The Senate Judiciary Committee is quickly moving ahead with a tax-and-regulate marijuana bill, but the plan could face an uncertain future with the Scott administration because it doesn't include the driver impairment measures that the governor says must be part of the bill.
There are 15 co-sponsors on the S.54 legislation, and that list gives a sense of the broad support it has in the 30-seat Vermont Senate.
The bill calls for the creation of a cannabis commission that would oversee the production, taxation and retail sale of marijuana, similar to the way that Vermont currently regulates alcohol.
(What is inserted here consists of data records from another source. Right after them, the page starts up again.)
-- ==== Sys2Proof/Tests/Slice0.lean ====
section
/-! SUPPORT. Tests: the well-formedness check on ill-formed commands; the spec's own worked values; and, for each
statement with hypotheses (Sys2Proof/Certificates/Slice0/Obligations.lean), concrete values that meet them, clause by
clause, at the boundaries of their ranges. -/

namespace Sys2Proof.Tests

open Sys2Proof.Machine

/-! ### A small station -/

/-- The fields of the stream of 11.6, without its CRC. -/
def streamFields : List Byte :=
  [3, 0, 3, 0xDF, 0, 0x40, 0, 0x80, 2, 0x36, 0x9C, 0x14, 0x3C, 0x64, 0x05, 0xDC, 0x0B, 0xB8, 0x11, 0x94, 0x17, 0x70,
    2, 0x58, 0, 0, 0, 0, 0, 0]

/-- A stream with its CRC in its last two bytes. -/
def sealedStream (fields : List Byte) : List Byte :=
  let r := crcOf fields
  fields ++ [r.extractLsb' 8 8, r.extractLsb' 0 8]

/-- No attribute. -/
def bare : Attrs := { pin := false, swap := false, barrier := false, wp := false }

/-- The attribute WP alone. -/
def protect : Attrs := { bare with wp := true }

/-- The attribute BARRIER alone. -/
def ordered : Attrs := { bare with barrier := true }

/-- The attribute SWAP alone. -/
def swapped : Attrs := { bare with swap := true }

/-- An unpinned cached entry. -/
def cached (p : PageId) (r : Role) (a : Attrs) : CacheEntry := { page := p, role := r, attrs := a, pinned := false }

/-- A line settled at a level. -/
def settled (level : Bool) : Line := { raw := level, accepted := level, timer := false }

/-- A line whose debounce timer runs toward a level. -/
def turning (level : Bool) : Line := { raw := level, accepted := !level, timer := true }

/-- No stop asserted, every permit present, every gauge at 100 µm. -/
def quietField : Field :=
  { stopA := settled false, stopB := settled false, permits := Vector.replicate 8 (settled true)
    gauges := Vector.replicate 4 { reading := 100, valid := true, sampled := true }, reports := [] }

/-- A RUNNING part under the stream of 11.6, with eleven pages cached and channel 2 behind pages 2, 3, 6 and 10. -/
def base : State :=
  { State.reset with
    field := quietField
    loader :=
      { mode := .running, phase := .notBegun, attempts := 1, resetLine := false, setup := setupOf streamFields }
    map :=
      { MapUnit.reset with
        cache :=
          [cached 0 .status bare, cached 1 .pass bare, cached 2 (.order 2) bare, cached 3 (.snap 2) bare,
            cached 4 .invalid bare, cached 5 .pass swapped, cached 6 (.order 2) protect, cached 7 .status protect,
            cached 8 .pass protect, cached 9 .pass ordered, cached 10 (.order 2) ordered] } }

/-- The address of an offset in a window page, with bit 19 clear. -/
def at_ (page offset : Nat) : Addr := BitVec.ofNat 24 (0x300000 + 4096 * page + offset)

/-- A stage of channel 2 after the worked example of 4.9. -/
def stage : Context :=
  { Context.cleared with
    hole := 214, stageNo := 9, topDepth := 725, length := 50, band := 2, pmax := 4000, gin := 1500, cap := 55000
    qref := 20, tref := 600, rampSlot := 1, gauge := 1, upliftLimit := 200, baseline := 100
    steps := [{ pressure := 1500, hold := 300 }, { pressure := 2500, hold := 300 }, { pressure := 4000, hold := 0 }]
    watches := [{ channel := 4, action := .park, threshold := 300, tripped := false }]
    lastTag := 5 }

/-- Channel 2 in a state with a context. -/
def chan (st : ChState) (x : Context) : Channel := { Channel.reset with state := st, ctx := x }

/-- The small station with channel 2 replaced. -/
def withChan (ch : Channel) : State := { base with chans := base.chans.set 2 ch }

/-- The small station with channel 2 in a state of the stage. -/
def inState (st : ChState) : State := withChan (chan st stage)

/-- A queue entry of plain traffic. -/
def entry (addr : Addr) : QEntry := { addr := addr, data := 0, be := 0xF, origin := .plain }

/-- The small station with n plain writes waiting. -/
def queued (n : Nat) (s : State) : State := { s with queue := List.replicate n (entry 0x100) }

/-- A record that is not a close record, and one that is. -/
def news : Record := plainRecord 7 (.permitChange true)
def closing : Record := stage.ownRecord 2 7 (.stageClosed .operator 0 0 0 0 0 0)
"When we started this effort a few years ago we would have been the first in New England — now we may be one of the last in New England to tax and regulate the marijuana,” said Bennington Sen. Dick Sears, a lead sponsor of the bill. "You know, it's all around us, and I think it's time to move on."
Sears said he sees the proposal primarily as a consumer protection bill because state regulation will ensure the quality of the product.
"We know that many Vermonters — now that it's a legal product, has been for over a year — that they're going and they're buying it on the black market and so forth," said Sears. "And we'd prefer to have Vermonters buying it in Vermont, a regulated drug."
But, the Senate bill doesn't address one of Gov. Phil Scott's major concerns: driver impairment. He thinks the tax-and-regulate effort should wait until there's been a full evaluation of how other states are dealing with this issue.
"Others are going through this in real time, and we should learn from them,” Scott has said. “And that's what my concern is — if we're going to do this, let's go into this with our eyes wide open, make sure that we're doing it for the right reasons, and do it in a thoughtful manner so that we don't put anybody at risk."
Sears said the bill before the Senate doesn't address driver impairment concerns because he considers that to be a different issue from tax and regulate.
Sears said the state already has strong driver impairment laws in place and he'd be willing to look at a variety of ways to make them stronger. But he said the problem with most marijuana tests is that they measure the presence of marijuana even if it was consumed weeks before.
"But that doesn't mean that we should entertain a test that doesn't tell us anything, [that] only tells us that somebody has marijuana in their system or some other drug in their system,” said Sears. “It doesn't tell us anything about impairment."
Sears said the Senate Judiciary Committee will spend several days this week reviewing the legislation. He’s hoping that the full Senate will take final action on the bill and send it over to the House by Town Meeting Day in early March.